My chief purpose in going from Petersburg to Moscow was to see and talk to Lenin. I was very curious to see him, and I was disposed to be hostile to him. I encountered a personality entirely different from anything I had expected to meet.

Lenin is not a writer; his published work does not express him. The shrill little pamphlets and papers issued from Moscow in his name, full of misconceptions of the labor psychology of the West and obstinately defensive of the impossible proposition that it is the prophesied Marxist social revolution which has happened in Russia, display hardly anything of the real Lenin mentality as I encountered it. Occasionally there are gleams of an inspired shrewdness, but for the rest these publications do no more than rehearse the set ideas and phrases of doctrinaire Marxism.

Perhaps that is necessary. That may be the only language Communism understands; a break into a new dialect would be disturbing and demoralizing. Left Communism is the backbone of Russia today; unhappily it is a backbone without flexible joints, a backbone that can be bent only with· the utmost difficulty and which must be bent by means of flattery and deference.

Moscow under the bright October sunshine, amidst the fluttering yellow leaves, impressed us as being altogether more lax and animated than Petersburg. There is much more movement of people, more trading, and a comparative plenty of droshkys. Markets are open. There is not the same general ruination of streets and houses. There are, it is true, many traces of the desperate street fighting of early 1918. One of the domes of that absurd cathedral of St. Basil Just outside the Kremlin gate was smashed by a shell and still awaits repair. The tramcars we found were not carrying passengers; they were being used for the transport of supplies of food and fuel. In these matters Petersburg claims no be better prepared than Moscow.
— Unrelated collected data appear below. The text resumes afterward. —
/-- The shift type of a code (R143). -/
def Shift.ofCode (x : BitVec 2) : Shift :=
  if x = 0b00#2 then .lsl else if x = 0b01#2 then .lsr else if x = 0b10#2 then .asr else .ror

/-! ### The decoder -/

/-- The second operand of a data-processing word (R142, R143). -/
def decodeOperand2 (w : Word) : Operand2 :=
  if flagOf w 25 then .imm (fieldOf w 8 4) (fieldOf w 0 8)
  else if flagOf w 4 then
    if flagOf w 7 then .bits4And7 (regOf w 0) (Shift.ofCode (fieldOf w 5 2)) (regOf w 8)
    else .shiftReg (regOf w 0) (Shift.ofCode (fieldOf w 5 2)) (regOf w 8)
  else .shiftImm (regOf w 0) (Shift.ofCode (fieldOf w 5 2)) (fieldOf w 7 5)

/-- The offset of a single data transfer (R136, R145); bit 4 is 0 in the class when bit 25 is 1 (R141 row 5). -/
def decodeOffset (w : Word) : Offset :=
  if flagOf w 25 then .shifted (regOf w 0) (Shift.ofCode (fieldOf w 5 2)) (fieldOf w 7 5)
  else .imm (fieldOf w 0 12)

/-- The PSR-transfer space, opcode 8..0xB with S = 0: the four patterns in the order of R218, else the words of R150 (a),
else R224. -/
def decodePsr (c : Cond) (w : Word) : Instr :=
  if fieldOf w 23 5 = 0b00010#5 ∧ fieldOf w 16 6 = 0b001111#6 ∧ fieldOf w 0 12 = 0#12 then
    if flagOf w 22 then .mrsSpsr c (regOf w 12) else .mrsCpsr c (regOf w 12)
  else if fieldOf w 23 5 = 0b00010#5 ∧ fieldOf w 4 18 = 0b101001111100000000#18 then
    if flagOf w 22 then .msrSpsr c (regOf w 0) else .msrCpsr c (regOf w 0)
  else if fieldOf w 23 5 = 0b00010#5 ∧ fieldOf w 4 18 = 0b101000111100000000#18 then
    if flagOf w 22 then .msrSpsrFlgReg c (regOf w 0) else .msrCpsrFlgReg c (regOf w 0)
  else if fieldOf w 23 5 = 0b00110#5 ∧ fieldOf w 12 10 = 0b1010001111#10 then
    if flagOf w 22 then .msrSpsrFlgImm c (fieldOf w 8 4) (fieldOf w 0 8)
    else .msrCpsrFlgImm c (fieldOf w 8 4) (fieldOf w 0 8)
  else if fieldOf w 25 1 = 0#1 ∧ fieldOf w 4 1 = 1#1 ∧ fieldOf w 7 1 = 1#1 then
    .uppBits4And7 c (fieldOf w 21 2) (fieldOf w 16 4) (fieldOf w 12 4) (fieldOf w 8 4) (fieldOf w 5 2) (fieldOf w 0 4)
  else .uppTrap c (flagOf w 25) (fieldOf w 21 2) (fieldOf w 16 4) (fieldOf w 12 4) (fieldOf w 0 12)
The ten thousand crosses of Moscow still glitter in the afternoon. On one conspicuous pinnacle of the Kremlin the imperial eagles spread their wings; the Bolshevik Government has been too busy. or too indifferent to pull them down. The churches are open, the kissing of ikons is a flourishing industry, and beggars still woo casual charity at the doors. The celebrated miraculous shrine of the Iberian Madonna outside the Redeemer Gate was particularly busy. There were many peasant women, unable to get into the little chapel, kissing the stones outside. Just opposite to it, on a plaster panel on a house front, is that now celebrated inscription put up by one of the early revolutionary administrations in Moscow: “Religion is the Opium.” The effect this inscription produces is greatly reduced by the fact that in Russia the people cannot read.

About that inscription I had a slight but amusing argument with Mr. Vanderlip, the American financier, who was lodged in the same guest house as ourselves. He wanted to have it effaced. I was for retaining it as being historically interesting, and because I think that religious toleration should extend to atheists. But Mr. Vanderlip felt too strongly to see the point of that.

The Moscow Guest House, which we shared with Mr. Vanderlip and an adventurous English artist who had somehow got through to Moscow to execute busts of Lenin and Trotsky, was a big, richly-furnished house upon the Sofiskaia Naberezhnaia (No. 17), directly facing the great wall of the Kremlin and all the clustering domes and pinnacles of that imperial inner city. We felt much less free and more secluded here than in Petersburg.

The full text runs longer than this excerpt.